• _YOUR INSTRUCTIONS_
Your answer should be only the lines below from the one with "inductive IsCopy : Instr → Ctl → Prop" to the one with "(.cpyWin c o) c", repeated exactly, ends included.

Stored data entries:
/-! ### Rays (R275 to R278) -/

/-- The ray instructions: record base, access, kind, flags, and what each lane hands over. -/
inductive RayForm : Instr → Ctl → Src → AccKind → (Group → RayKind) → Word64 → (Group → Nat → Word64 × List Word64) → Option (BitVec 8 × Nat) → Prop
  | rayTrc (c : Ctl) (o : RayTrc) : RayForm (.rayTrc c o) c o.a .write (fun g => .trc (g.uniB c o.b))
      (BitVec.ofNat 64 (2 ^ 22 * b2n o.any + 2 ^ 21 * b2n o.noproc + 2 ^ 19 * (match o.cull with | .none => 0 | .back => 1 | .front => 2) + 2 ^ 8 * o.imask.toNat))
      (fun g l => (0, (List.range 4).map fun k => g.readV (g.rD c o.d + k) l)) none
  | rayRsm (c : Ctl) (o : RayRsm) : RayForm (.rayRsm c o) c o.a .write (fun _ => .rsm o.b.isSome) 0
      (fun g l => (match o.b with | some b => g.readV (g.rB c b.reg) l | none => 0, [])) none
  | rayCmt (c : Ctl) (o : AB) : RayForm (.rayCmt c o) c o.a .write (fun _ => .cmt) 0 (fun g l => (g.readV (g.rB c o.b.reg) l, [])) none
  | rayGet (c : Ctl) (o : RayGet) : RayForm (.rayGet c o) c o.a .read (fun _ => .get o.sel) 0 (fun _ _ => (0, []))
      (some (o.d, match o.sel with | .hit => 3 | .leaf => 2 | .oray => 4))

/-- The lines of the records of the active lanes, 512 bytes each from the base on (R274, R275). -/
def rayLines (g : Group) (c : Ctl) (base : Nat) : List LaneReq :=
  (g.laneReqs c false fun l => (base + 512 * l) % 2 ^ 64).flatMap fun r => (List.range 8).map fun i => { r with va := r.va + 64 * i }

/-! ### Branches (R100 to R108) -/

/-- The branches, with what they check, whether they are taken, their target and the state that their own effect leaves. -/
inductive BranchForm : Instr → Ctl → State → Bool → Nat → State → Prop
  | br (c : Ctl) (imm : BitVec 27) (s s2 : State) : s.checkTarget (s.cur.target imm) = .ok s2 → BranchForm (.br c imm) c s (s.cur.passes c) (s.cur.target imm) s2
  | jmp (c : Ctl) (a : Src) (s s2 : State) : (s.cur.uniA c a).toNat < 2 ^ 32 → s.checkTarget (s.cur.uniA c a).toNat = .ok s2 →
      BranchForm (.jmp c a) c s (s.cur.passes c) (s.cur.uniA c a).toNat s2
  | brcNone (c : Ctl) (imm : BitVec 27) (s s2 : State) : s.checkTarget (s.cur.target imm) = .ok s2 → s.cur.me.mask &&& s.cur.guardLanes c = 0 →
      BranchForm (.brc c imm) c s false (s.cur.target imm) s2
  | brcAll (c : Ctl) (imm : BitVec 27) (s s2 : State) : s.checkTarget (s.cur.target imm) = .ok s2 →
      s.cur.me.mask &&& s.cur.guardLanes c = s.cur.me.mask → s.cur.me.mask ≠ 0 → BranchForm (.brc c imm) c s true (s.cur.target imm) s2
  | callNone (c : Ctl) (imm : BitVec 27) (s s2 : State) : s.checkTarget (s.cur.target imm) = .ok s2 → s.cur.passes c = false →
      BranchForm (.call c imm) c s false (s.cur.target imm) s2
  | call (c : Ctl) (imm : BitVec 27) (s s2 : State) : s.checkTarget (s.cur.target imm) = .ok s2 → s.cur.passes c = true →
      s2.cur.divTouched = false → s.cur.stack.length < 256 →
      BranchForm (.call c imm) c s true (s.cur.target imm) (s2.setCur { s2.cur with
        stack := { wait := false, parent := s.cur.me.parent, mask := 0, reconv := s.cur.me.mask,
                   pc := (let next := s.cur.me.pc + BitVec.ofNat 32 c.units; if next = s.cur.me.blk.bend ∧ next.toNat % 2 = 1 then next + 1 else next) }
                 :: s2.cur.stack })
  | retNone (c : Ctl) (s : State) : s.cur.passes c = false → BranchForm (.ret c) c s false 0 s
  | ret (c : Ctl) (s s2 : State) (e : DivEnt) (young old : List DivEnt) : s.cur.passes c = true → s.cur.divTouched = false →
      s.cur.stack = young ++ e :: old → e.isFrame = true → e.parent = s.cur.me.parent → e.reconv &&& s.cur.me.mask ≠ 0 →
      (∀ f ∈ young, ¬(f.isFrame = true ∧ f.parent = s.cur.me.parent ∧ f.reconv &&& s.cur.me.mask ≠ 0)) → s.checkTarget e.pc.toNat = .ok s2 →
      BranchForm (.ret c) c s true e.pc.toNat (s2.setCur { s2.cur with stack := young ++ old })

/-- The join entry of split `n` in a stack, if there is one: its target, and the stack without it (R101, R105). -/
inductive JoinOf (n : BitVec 8) : List DivEnt → Option Word32 → List DivEnt → Prop
  | none (st : List DivEnt) : (∀ e ∈ st, ¬(e.isJoin = true ∧ e.parent = n)) → JoinOf n st none st
  | some (young : List DivEnt) (e : DivEnt) (old : List DivEnt) : e.isJoin = true → e.parent = n →
      (∀ f ∈ young, ¬(f.isJoin = true ∧ f.parent = n)) → JoinOf n (young ++ e :: old) (some e.reconv) (young ++ old)

/-- Split `n` is in use, and its parent is no split that could end with it (R105). -/
def outerSplit (g : Group) (n up : BitVec 8) : Prop :=
  n ≠ 0 ∧ tget g.split n.toNat {} = { valid := true, parent := up } ∧ (up = 0 ∨ (tget g.split up.toNat {}).valid = false)

/-- The split table with split `n` given back (R105). -/
def splitGone (g : Group) (n up : BitVec 8) : Vector SplitEnt 256 := tset g.split n.toNat { valid := false, parent := up }

/-- A unit offset that is no header: odd, in the file's header, or past the code (R53). -/
def offHeader (s : State) (t : Nat) : Prop := t % 2 = 1 ∨ t < 16 ∨ s.cur.codeUnits ≤ t

/-- A unit that can be fetched and is no header (R53). -/
def notHeader (s : State) (t : Nat) : Prop := ¬offHeader s t ∧ ∃ s2 u, s.fetchUnit t = .ok (s2, u) ∧ unitKind u ≠ 2

/-- The branches with an offset (R100). -/
inductive OffsetForm : Instr → Ctl → BitVec 27 → Prop
  | br (c : Ctl) (imm : BitVec 27) : OffsetForm (.br c imm) c imm
  | brc (c : Ctl) (imm : BitVec 27) : OffsetForm (.brc c imm) c imm
  | call (c : Ctl) (imm : BitVec 27) : OffsetForm (.call c imm) c imm

/-- A `brc` whose lanes disagree, and its reconvergence target (R103). -/
def disagrees (g : Group) (c : Ctl) : Prop := g.me.mask &&& g.guardLanes c ≠ 0 ∧ g.me.mask &&& g.guardLanes c ≠ g.me.mask
def reconvOf (g : Group) : Nat := let t : Int := (g.me.blk.hdr.toNat : Int) + g.me.blk.rc.toInt; if t < 0 then 1 else t.toNat

/-- Why a handle does not serve as a tile of a kind: it is free or being freed, its allocation failed, or it is of another kind (R176). -/
inductive Unfit (t : Handle) (kind : TKind) : Cause → Prop
  | free : t.prog = none → t.st = .free ∨ t.st = .freeing → Unfit t kind .tileKind
  | kind : t.prog = none → t.st = .allocated → t.kind ≠ kind → Unfit t kind .tileKind
  | failed : t.prog = none → t.st = .failed → Unfit t kind .tileBounds

/-- Why a handle name finds no tile of a kind: the handle of the group's own workgroup, or of another one of its gang, which must exist and, but for a
barrier, lie at level `.k` (R162, R163, R176). -/
inductive NoTile (s : State) (h : Nat) (kind : TKind) : Option (BitVec 2) → Cause → Prop
  | own (cause : Cause) : Unfit (s.handle s.cur.wg h) kind cause → NoTile s h kind none cause
  | far (n : BitVec 2) : s.cur.gangN ≤ n.toNat → NoTile s h kind (some n) .tileBounds
  | gone (n : BitVec 2) : n.toNat < s.cur.gangN → s.peerWg s.cur n.toNat = none → NoTile s h kind (some n) .tileKind
  | peer (n : BitVec 2) (k : Nat) (cause : Cause) : n.toNat < s.cur.gangN → s.peerWg s.cur n.toNat = some k → Unfit (s.handle k h) kind cause →
      NoTile s h kind (some n) cause
  | level (n : BitVec 2) (k : Nat) : n.toNat < s.cur.gangN → s.peerWg s.cur n.toNat = some k → tileUsable (s.handle k h) kind →
      (s.handle k h).clus = false → kind ≠ .barrier → NoTile s h kind (some n) .tileKind

/-- The tile instructions whose active lanes name one tile, with its register, PEER and kind (R163, R156, R290, R291). -/
inductive LaneTileForm : Instr → Ctl → BitVec 8 → Option (BitVec 2) → TKind → Option Path → Prop
  | ldt (c : Ctl) (o : TileOp) : LaneTileForm (.ldt c o) c o.h o.peer .data (some .load)
  | stt (c : Ctl) (o : TileOp) : LaneTileForm (.stt c o) c o.h o.peer .data (some .store)
  | append (c : Ctl) (o : Append) : LaneTileForm (.append c o) c o.h none .data (some .load)
  | ringPush (c : Ctl) (o : RingPush) : LaneTileForm (.ringPush c o) c o.h o.peer .ring none
  | ringPop (c : Ctl) (o : RingPop) : LaneTileForm (.ringPop c o) c o.h o.peer .ring none

/-- Tile loads and stores, and their paths (R163). -/
inductive TileAccessForm : Instr → Ctl → TileOp → Path → Prop
  | ldt (c : Ctl) (o : TileOp) : TileAccessForm (.ldt c o) c o .load
  | stt (c : Ctl) (o : TileOp) : TileAccessForm (.stt c o) c o .store

/-- The instructions that need a barrier which is armed or broken; the tests act for their active lanes (R193 to R195). -/
inductive BarrierForm : Instr → Ctl → BarRef → Bool → Prop
  | tbarArv (c : Ctl) (b : BarRef) : BarrierForm (.tbarArv c b) c b false
  | tbarExp (c : Ctl) (o : BarB) : BarrierForm (.tbarExp c o) c o.bar false
  | tbarExpArv (c : Ctl) (o : BarB) : BarrierForm (.tbarExpArv c o) c o.bar false
  | tbarInval (c : Ctl) (b : BarRef) : BarrierForm (.tbarInval c b) c b false
  | tbarTestPh (c : Ctl) (o : BarTest) : BarrierForm (.tbarTestPh c o) c o.bar true
  | tbarTestBrk (c : Ctl) (o : BarBrk) : BarrierForm (.tbarTestBrk c o) c o.bar true

/-- A name of a tile barrier: its register and its PEER (R180). -/
inductive TileBar : BarRef → BitVec 8 → Option (BitVec 2) → Prop
  | tile (h : BitVec 8) : TileBar (.tile h) h none
  | peer (h : BitVec 8) (n : BitVec 2) : TileBar (.peer h n) h (some n)

/-- The instructions with a scope, and the bit of the function's policy that permits `.s` (R303). -/
inductive ScopedForm : Instr → Ctl → Scope → Nat → Prop
  | lda (c : Ctl) (o : ScopedOp) : ScopedForm (.lda c o) c o.scope 0
  | strl (c : Ctl) (o : ScopedOp) : ScopedForm (.strl c o) c o.scope 1
  | atom (c : Ctl) (o : Atom) : ScopedForm (.atom c o) c o.scope 3
  | apost (c : Ctl) (o : APost) : ScopedForm (.apost c o) c o.scope 3
  | ratom (c : Ctl) (o : RAtom) : ScopedForm (.ratom c o) c .s 4

/-- The copies (R182). -/
inductive IsCopy : Instr → Ctl → Prop
  | cpyIn (c : Ctl) (o : Cpy) : IsCopy (.cpyIn c o) c
  | cpyOut (c : Ctl) (o : Cpy) : IsCopy (.cpyOut c o) c
  | cpyWin (c : Ctl) (o : Cpy) : IsCopy (.cpyWin c o) c
  | cpyMc (c : Ctl) (o : CpyMc) : IsCopy (.cpyMc c o) c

• _SOLUTION BELOW_
inductive IsCopy : Instr → Ctl → Prop
  | cpyIn (c : Ctl) (o : Cpy) : IsCopy (.cpyIn c o) c
  | cpyOut (c : Ctl) (o : Cpy) : IsCopy (.cpyOut c o) c
  | cpyWin (c : Ctl) (o : Cpy) : IsCopy (.cpyWin c o) c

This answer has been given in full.